The data set is from Table 15.1 on page 383 in the book *Statistical Methods for Reliability Data* by Dr. Meeker and Dr. Escobar, John Wiley & Sons, 1998.

Data

State F/S | Time to F/S | Failure Mode |
---|---|---|

F | 275 | w |

F | 13 | s |

F | 147 | w |

F | 23 | s |

F | 181 | w |

F | 30 | s |

F | 65 | s |

F | 10 | s |

S | 300 | |

F | 173 | s |

F | 106 | s |

S | 300 | |

S | 300 | |

F | 212 | w |

S | 300 | |

S | 300 | |

S | 300 | |

F | 2 | s |

F | 261 | s |

F | 293 | w |

F | 88 | s |

F | 247 | s |

F | 28 | s |

F | 143 | s |

S | 300 | |

F | 23 | s |

S | 300 | |

F | 80 | s |

F | 245 | w |

F | 266 | w |

Result

In the book, parameters $\mu \,\!$ and $\sigma \,\!$ are used for the Weibull distribution.
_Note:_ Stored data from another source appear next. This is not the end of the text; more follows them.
-- ==== Sys2Proof/Machine/Mem.lean ====
section
/-! DEFINITION. Memory: the address map (R57 to R64), translation (R65, R66, R78 to R82), hardware-coherent lines and
leases (R84 to R88), SRAM banks (R89), software-coherent copies (R95), rime contributions (R124 to R127), poison (R367),
reduction stores (R189 to R191) and engine operations (R93). -/

namespace Sys2Proof.Machine

set_option linter.unusedVariables false

/-- Where an address lies (R58 to R62). -/
inductive Region where
  | virt
  | scratch (off : Nat)
  | floe (f off : Nat)
  | die (d off : Nat)
  | sync (d off : Nat)
  | event (f off : Nat)
  | reserved
  deriving DecidableEq, Repr

/-- The address map of R58. -/
def region (a : Nat) : Region :=
  if a < 0x00F0000000000000 then .virt
  else if a < 0x00F1000000000000 then
    let o := a - 0x00F0000000000000
    if o < 0x40000 then .scratch o else .reserved
  else if a < 0x00F2000000000000 then
    let o := a - 0x00F1000000000000
    if o / 0x1000000 < 256 && o % 0x1000000 < 0x200000 then .floe (o / 0x1000000) (o % 0x1000000) else .reserved
  else if a < 0x00F3000000000000 then
    let o := a - 0x00F2000000000000
    if o / 0x100000000 < 4 && o % 0x100000000 < 0x4000000 then .die (o / 0x100000000) (o % 0x100000000) else .reserved
  else if a < 0x00F4000000000000 then .reserved
  else if a < 0x00F5000000000000 then
    let o := a - 0x00F4000000000000
    if o / 0x10000000 < 4 then .sync (o / 0x10000000) (o % 0x10000000) else .reserved
  else if a < 0x00F6000000000000 then
    let o := a - 0x00F5000000000000
    if o / 0x1000 < 256 then .event (o / 0x1000) (o % 0x1000) else .reserved
  else .reserved

/-- The storage key of a core-scratch offset: every core's window has its own bytes (R59). -/
def scratchKey (core off : Nat) : Nat := 0x00F0000000000000 + core * 0x40000 + off

/-- The storage key of a byte of floe shared memory (R60) and of an accumulator tile (R240). -/
def floeKey (f off : Nat) : Nat := 0x00F1000000000000 + f * 0x1000000 + off
def tileKey (f tile off : Nat) : Nat := 2 ^ 60 + f * 0x40000 + tile * 0x4000 + off

/-- The end of a page-table walk (R78, R81). -/
inductive Walk where
  | leaf (p : Plb)
  /-- A compressed page: the entry's address and value. -/
  | firn (entry : Nat) (p : Plb)
  | absent
  | bad
  deriving DecidableEq, Repr

/-- The page that a leaf maps at the level whose lowest index bit is `lo` (R78). -/
def pageAt (lo : Nat) : PageSize := if lo ≤ 16 then .k64 else if lo ≤ 21 then .m2 else .g1

/-- One level after another (R78, R79): the remaining levels as their lowest index bit and index width. DESIGN CHOICE: a valid
entry at level 4 that is no leaf is malformed (log 112), and an entry with v = 0, c = 1 and leaf = 0 is not present (log 113). -/
def walkFrom (m : Memory) (va : Nat) : List (Nat × Nat) → Nat → Walk
  | [], _ => .bad
  | (lo, n) :: rest, table =>
    let ea := table + bits va lo n * 8
    let e := m.read ea 8
    let v := bits e 63 1 = 1
    let addr := bits e 12 40 * 0x1000
    let attr := bits e 60 2
    let owner := bits e 1 11
    let leaf := bits e 0 1 = 1
    let p : Plb := ⟨pageAt lo, va / 2 ^ (pageAt lo).log, BitVec.ofNat 52 addr, bits e 52 8, attr, owner⟩
    if v then
      if leaf then
        if 30 < lo || addr % 2 ^ lo ≠ 0 || (addr < 2 ^ 40 && bits addr 39 1 = 1) || (owner ≠ 0 && attr ≠ 2) ||
            (2 ^ 40 ≤ addr && (attr = 0 || attr = 2)) then .bad
        else .leaf p
      else if addr < 2 ^ 40 && bits addr 39 1 = 1 then .bad
      else walkFrom m va rest addr
    else if bits e 62 1 = 1 && leaf then (if lo ≤ 30 then .firn ea p else .bad)
    else .absent

/-- The page-table walk of an address (R78). -/
def walk (m : MemSys) (va : Nat) : Walk := walkFrom m.bytes va [(48, 9), (39, 9), (30, 9), (21, 9), (16, 5)] m.root

/-- What right an access needs (R80). -/
inductive Need where
  | rd | wr | ex
  deriving DecidableEq, Repr

/-- The outcome of the checks before an access (R57 to R62, R75, R80, R81). -/
inductive Acc1 where
  | ok (key : Nat) (cls : Cls)
  | trap (c : Cause) (val : Nat)
  | wait (w : Wait)
  deriving DecidableEq, Repr

/-- The tenant number under which Chirnaore itself acts; the tenant table ends at 15 (R36). -/
def chirnaore : Nat := 255

/-- Whether a tenant holds a right on a domain (R80); Chirnaore's own accesses need none. -/
def hasRight (s : State) (tenant dom : Nat) (n : Need) : Bool :=
  tenant = chirnaore ||
  match s.tenantCfg tenant with
  | some c => (match n with | .rd => c.rd | .wr => c.wr | .ex => c.ex).contains dom
  | none => false

/-- A core's PLB entry for an address (R80). -/
def plbFind (s : State) (core a : Nat) : Option Plb :=
  (s.mem.plb.find? fun p => p.1 = core && a / 2 ^ p.2.lsz = p.2.vpn).map (·.2)

/-- Whether an attribute change holds a page back: from its mark to its install (R76). -/
def inTransition (s : State) (a : Nat) : Bool :=
  s.lp.mm.any fun r => r.held.any fun p => p.1 ≤ a && a < p.1 + p.2

/-- The class of a translated page (R66, R74). -/
def Plb.cls (p : Plb) : Cls :=
  if 2 ^ 40 ≤ p.pa then .peer
  else match p.attr with
    | 0 => .hc
    | 1 => .swc
    | _ => .prv

/-- Whether a fabric node is lost (R374). -/
def State.isLost (s : State) (node : Nat) : Bool := s.fab.lost.contains node

/-- Whether a page lies in the memory of a lost node (R375). -/
def Plb.gone (s : State) (p : Plb) : Bool := p.cls = .peer && s.isLost (p.pa / 2 ^ 40)

/-- The checks of a page (R66, R75, R80, R375): memory of a lost node cannot be read. -/
def pageCheck (s : State) (core tenant : Nat) (n : Need) (a : Nat) (p : Plb) : Acc1 :=
  if p.attr = 3 || inTransition s a then .wait (.trans p.va)
  else if !hasRight s tenant p.dom n || (p.attr = 2 && p.owner ≠ core) then .trap .prot 0
  else if n ≠ .wr && p.gone s then .trap .prot 4
  else .ok (s.mem.homeKey a (p.pa + (a - p.va))) p.cls

/-- The checks of a page before an engine's access: memory of a lost node cannot be written either (R375). -/
def pageCheckE (s : State) (core tenant : Nat) (n : Need) (a : Nat) (p : Plb) : Acc1 :=
  match pageCheck s core tenant n a p with
  | .ok k c => if p.gone s then .trap .prot 4 else .ok k c
  | r => r

/-- The checks of `n` bytes at an address in a window (R58 to R62, R37). -/
def windowCheck (s : State) (core tenant a n : Nat) : Acc1 :=
  match region a with
  | .virt | .reserved => .trap .prot 0
  | .scratch o => .ok (scratchKey core o) .bank
  | .floe f o => if s.reaches tenant f then .ok (floeKey f o) .bank else .trap .prot 0
  | .die d o =>
    match s.tenantCfg tenant with
    | some c => if c.spBase ≤ o && o + n ≤ c.spBase + c.spLen then .ok a .bank else .trap .prot 0
    | none => .trap .prot 0
  | .sync _ _ | .event _ _ => .trap .syncwin 0

/-- An HC line's timestamps; an untouched line has both 0 and its home as owner (R84). -/
def State.line (s : State) (l : Nat) : Line := (s.mem.lines.find? fun x => x.line = l).getD ⟨l, 0, 0, none⟩

/-- The copy of a sector in a core's L1D (R67). -/
def State.copyOf (s : State) (core a : Nat) (hc : Bool) : Option Copy1 :=
  s.mem.l1.find? fun c => c.core = core && c.sector = a / 128 && c.hc = hc

/-- The copy of a sector in a core's L1I. -/
def State.copyI (s : State) (core a : Nat) : Option CopyI :=
  s.mem.l1i.find? fun c => c.core = core && c.sector = a / 128

/-- The binding that covers an address (R128). -/
def bindAt (s : State) (a : Nat) : Option Bind := s.sync.binds.find? fun b => b.base ≤ a && a < b.base + b.len

/-- Whether the lease of an HC copy serves a load of the current slot (R86). -/
def leased (s : State) (c : Copy1) : Bool := s.th.pts ≤ c.rts && c.rts < s.th.pts + s.th.lease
They are defined by $\mu =ln(\eta )\,\!$ and $\sigma ={\frac {1}{\beta }}\,\!$. The results are:

- For failure mode s, the log-likelihood value is -101.36.
- For failure mode s, $\mu _{s}\,\!$ = 6.11 and its approximated 95% confidence interval are [5.27, 6.95].
- For failure mode s, $\sigma _{s}\,\!$ = 1.49 and its approximated 95% confidence interval are [0.94, 2.36].
- For failure mode w, the log-likelihood value is -47.16.
- For failure mode w, $\mu _{w}\,\!$ = 5.83 and its approximated 95% confidence interval are [5.62, 6.04].
- For failure mode w, $\sigma _{s}\,\!$ = 0.23 and its approximated 95% confidence interval are [0.12, 0.44].

Results in Weibull++

- The following picture shows the ML estimates and the variance covariance matrix for each failure mode.

- The following picture shows the 95% confidence intervals for the parameters of each failure mode.

- In terms of $\mu \,\!$ and $\sigma \,\!$, the results are:

- For failure mode s, $\mu _{s}=ln(\eta _{s})\,\!$ = 6.11 and its approximated 95% confidence interval are [5.27, 6.95].
- For failure mode s, $\sigma _{s}={\frac {1}{\beta _{s}}}\,\!$ = 1.49 and its approximated 95% confidence interval are [0.94, 2.36].
- For failure mode w, $\mu _{w}=ln(\eta _{w})\,\!$ = 5.83 and its approximated 95% confidence interval are [5.62, 6.04].
- For failure mode w, $\sigma _{s}={\frac {1}{\beta _{s}}}\,\!$ = 0.23 and its approximated 95% confidence interval are [0.12, 0.44].

The above results are exactly the same as the results in the book.